┌─ DATASET RECORDS
/-! ### The length fault -/

/-- With the length check an idle controller latches a request above its capacity and faults in the same step. -/
theorem exec_lengthFault {i : Instr} {s : State} {len capacity : Nat} (ho : s.seq.opl = none)
    (hstart : mayStartWith i s.csN) (hlen : lengthAndCapacity i = some (len, capacity)) (habove : capacity < len)
    (hmax : len ≤ s.cfg.lenMax) (hcheck : s.cfg.checkLength = true) :
    exec i s = .next ((s.latch i.core).raise (.invalidArgument len capacity)) := by
  rw [exec_idle i s ho]
  rcases accept_cases i s with ⟨hno, _⟩ | ⟨_, hfits, _⟩ | ⟨_, len', capacity', hl, hgt, _⟩ |
    ⟨_, len', capacity', hl, _, _, _, e⟩ | ⟨_, _, _, _, _, _, hoff, _⟩
  · exact absurd hstart hno
  · exact absurd (hfits len capacity hlen).2 (Nat.not_le.mpr habove)
  · cases hlen.symm.trans hl
    exact absurd hmax (Nat.not_le.mpr hgt)
  · cases hlen.symm.trans hl
    exact e
  · simp [hcheck] at hoff

/-- Settles O30: the latch and the fault response leave everything but the sequencer, the trace and the staging. -/
theorem checkedLengthFaultsAtAcceptance : Obligations.CheckedLengthFaultsAtAcceptance := by
  intro i s len capacity ho hstart hlen habove hmax hcheck
  refine ⟨_, exec_lengthFault ho hstart hlen habove hmax hcheck, ?_⟩
  obtain ⟨htr, hseq, ⟨hmode, htx, hrx, _⟩, hcs, hrst, _, _⟩ :=
    latch_raise_responded s i.core (.invalidArgument len capacity)
  refine ⟨?_, hseq, hmode, hcs, hrst, htx, hrx, rfl, rfl, word_invalidArgument len capacity⟩
  rw [htr]
  simp

/-! ### The base contract -/

/-- From one state to the other no fault was responded. -/
def RespondsNoFault (s t : State) : Prop := ∃ es, t.trace = s.trace ++ es ∧ ∀ f, Event.resp (.fault f) ∉ es

theorem DeviceUntouched.respondsNoFault {s t : State} (h : DeviceUntouched s t) : RespondsNoFault s t := by
  obtain ⟨es, htr, hes⟩ := h.events
  exact ⟨es, htr, fun f hf => by cases hes _ hf⟩

/-- With no bound a poll appends its sample, and its delay where it goes on (42_ready_handshake R121). -/
theorem poll_respondsNoFault {s : State} (hmax : s.cfg.maxPollIter = none) : RespondsNoFault s s.poll := by
  rcases poll_cases s with ⟨_, e⟩ | ⟨_, ⟨m, hm, _⟩, _⟩ | ⟨_, _, e⟩
  · exact ⟨[.busySample .low], by rw [e], by simp⟩
  · rw [hmax] at hm; cases hm
  · exact ⟨[.busySample .high, .delayUs s.cfg.pollIntervalUs], by simp [e, State.counted], by simp⟩

/-- The one entry that can respond with a fault is a bounded wait. -/
theorem microStep_respondsNoFault {m : MicroOp} {s t : State} (hmax : s.cfg.maxPollIter = none)
    (h : microStep m s = .next t) : RespondsNoFault s t := by
  cases m with
  | wait => cases h; exact poll_respondsNoFault hmax
  | tx | txs | rx =>
    simp only [microStep] at h
    obtain ⟨_, rfl⟩ := transfer_next h
    exact ⟨[.xfer _ _], rfl, by simp⟩
  | settle | cs | rst | dlyMs | modeW | dbgW =>
    refine (microStep_deviceUntouched ?_ ?_ h).respondsNoFault
    · nofun
    · rfl

/-- The base contract bounds no wait and checks no length (60_exceptions R185). -/
theorem base_iff (cfg : Config) : cfg.base = true ↔ cfg.maxPollIter = none ∧ cfg.checkLength = false := by
  simp [Config.base]

/-- Acceptance, an entry, the `Done` response: with neither check a meaning responds with no fault. -/
theorem exec_respondsNoFault {i : Instr} {s t : State} (hbase : s.cfg.base = true) (h : exec i s = .next t) :
    RespondsNoFault s t := by
  obtain ⟨hmax, hoff⟩ := (base_iff s.cfg).mp hbase
  rcases exec_next_cases h with ⟨_, _, _, rfl⟩ | ⟨_, _, hcheck, _⟩ | ⟨m, _, hm⟩ | ⟨_, _, rfl⟩
  · exact ⟨[.req i.core], rfl, by simp⟩
  · rw [hoff] at hcheck; cases hcheck
  · exact microStep_respondsNoFault hmax hm
  · exact (finish_deviceUntouched _ s).respondsNoFault

/-- The grant of a request touches neither the configuration nor the trace. -/
theorem grantNext_cfg_trace {s g : State} {r : Request} (h : s.grantNext = some (r, g)) :
    g.cfg = s.cfg ∧ g.trace = s.trace := by
  obtain ⟨q, _, rest, env, _, rfl, _⟩ := grantNext_some h
  exact ⟨rfl, rfl⟩

/-- A step runs a meaning, in flight or behind a grant, or idles. -/
theorem step_respondsNoFault {s t : State} (hbase : s.cfg.base = true) (h : step s = .next t) :
    RespondsNoFault s t := by
  rcases step_next_cases h with ⟨op, _, he⟩ | ⟨_, _, rfl⟩ | ⟨_, r, g, i, hg, _, he⟩
  · exact exec_respondsNoFault hbase he
  · exact ⟨[], by simp, by simp⟩
  · obtain ⟨hcfg, htrace⟩ := grantNext_cfg_trace hg
    obtain ⟨es, htr, hno⟩ := exec_respondsNoFault (by rwa [hcfg]) he
    exact ⟨es, by rw [htr, htrace], hno⟩

/-- Settles O31: what a step appends is what its trace gained. -/
theorem baseContractRespondsOnlyDone : Obligations.BaseContractRespondsOnlyDone := by
  intro s t es hbase h htr
  obtain ⟨es', htr', hno⟩ := step_respondsNoFault hbase h
  rwa [List.append_cancel_left (htr.symm.trans htr')]

end Sys2Proof.Machine
end

section
/-! PROOFS. Where a meaning has no step: the machine's own faults (10_state R26, 41_bus_line_control R113(c),
70_reset_and_hazards R225) and the refusals at acceptance (43_transaction_primitives R139, 70_reset_and_hazards R215). -/

namespace Sys2Proof.Machine

/-- A transfer entry with chip-select high has no step (70_reset_and_hazards R225). -/
theorem microStep_xfer_high {m : MicroOp} {s : State} (hx : m.isXfer = true) (hc : s.csN = .high) :
    microStep m s = .fault .transferWhileDeselected := by
  cases m with
  | tx | txs | rx => simp [microStep, transfer, hc]
  | wait | settle | cs | rst | dlyMs | modeW | dbgW => cases hx

/-- Settles O16: the entry at `UPC` is a transfer, or `UPC` is past every entry; `exec_fault_cases` has no third place. -/
theorem meaningsFaultExactlyOutsideTheirFrame : Obligations.MeaningsFaultExactlyOutsideTheirFrame := by
  intro i s
  refine ⟨fun m hat hx hc => ?_, exec_pastEnd, fun f => exec_fault_cases⟩
  rw [exec_isAt hat, microStep_xfer_high hx hc]

/-! ### The refusals at acceptance -/

/-- With chip-select in the wrong state an idle controller refuses by name, whatever the length. -/
theorem exec_wrongChipSelect {i : Instr} {s : State} (ho : s.seq.opl = none) (hstart : ¬ mayStartWith i s.csN) :
    exec i s = .refused (if i = .deselect then .chipSelectClosed else .chipSelectOpen) := by
  rw [exec_idle i s ho]
  rcases operation_refusal s.cfg i s.csN with ⟨_, hm⟩ | ⟨hr, _⟩
  · exact absurd hm hstart
  · simp [accept, hr]

/-- With chip-select right, acceptance is the length precondition alone (log 9). -/
theorem exec_rightChipSelect {i : Instr} {s : State} (ho : s.seq.opl = none) (hstart : mayStartWith i s.csN) :
    exec i s = admitLength (operation s.cfg i) s := by
  rw [exec_idle i s ho]
  rcases operation_refusal s.cfg i s.csN with ⟨hr, _⟩ | ⟨_, hm⟩
  · simp [accept, hr]
  · exact absurd hstart hm

/-- A length that is no byte count is refused before it is held against the capacity (30_encoding R80). -/
theorem admitLength_aboveLenMax {o : Operation} {s : State} {len capacity : Nat}
    (hlen : o.length = some (len, capacity)) (hmax : s.cfg.lenMax < len) :
    admitLength o s = .refused (.lengthAboveLenMax len) := by
  simp [admitLength, hlen, hmax]

/-- An unchecked length above its capacity is refused (43_transaction_primitives R139). -/
theorem admitLength_aboveCapacity {o : Operation} {s : State} {len capacity : Nat}
    (hlen : o.length = some (len, capacity)) (hmax : len ≤ s.cfg.lenMax) (habove : capacity < len)
    (hoff : s.cfg.checkLength = false) : admitLength o s = .refused (.lengthAboveCapacity len capacity) := by
  simp [admitLength, hlen, Nat.not_lt.mpr hmax, Nat.not_le.mpr habove, hoff]

/-- An idle controller that refuses has met one of the breaches. -/
theorem exec_idle_refused {i : Instr} {s : State} {r : Refusal} (ho : s.seq.opl = none)
    (h : exec i s = .refused r) : ¬ mayStartWith i s.csN ∨ ∃ len capacity,
      lengthAndCapacity i = some (len, capacity) ∧
        (s.cfg.lenMax < len ∨ (capacity < len ∧ s.cfg.checkLength = false)) := by
  rw [exec_idle i s ho] at h
  rcases accept_cases i s with ⟨hno, _⟩ | ⟨_, _, e⟩ | ⟨_, len, capacity, hl, hmax, _⟩ |
    ⟨_, _, _, _, _, _, _, e⟩ | ⟨_, len, capacity, hl, _, habove, hoff, _⟩
  · exact .inl hno
  · rw [e] at h; cases h
  · exact .inr ⟨len, capacity, hl, .inl hmax⟩
  · rw [e] at h; cases h
  · exact .inr ⟨len, capacity, hl, .inr ⟨habove, hoff⟩⟩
└─
Starting at the line that has "end Sys2Proof.Machine" and ending at the line that has "70_reset_and_hazards R225) and", please write out the lines above exactly, leaving out all others.

end Sys2Proof.Machine
end

section
/-! PROOFS. Where a meaning has no step: the machine's own faults (10_state R26, 41_bus_line_control R113(c),
70_reset_and_hazards R225) and the refusals at acceptance (43_transaction_primitives R139, 70_reset_and_hazards R215). -/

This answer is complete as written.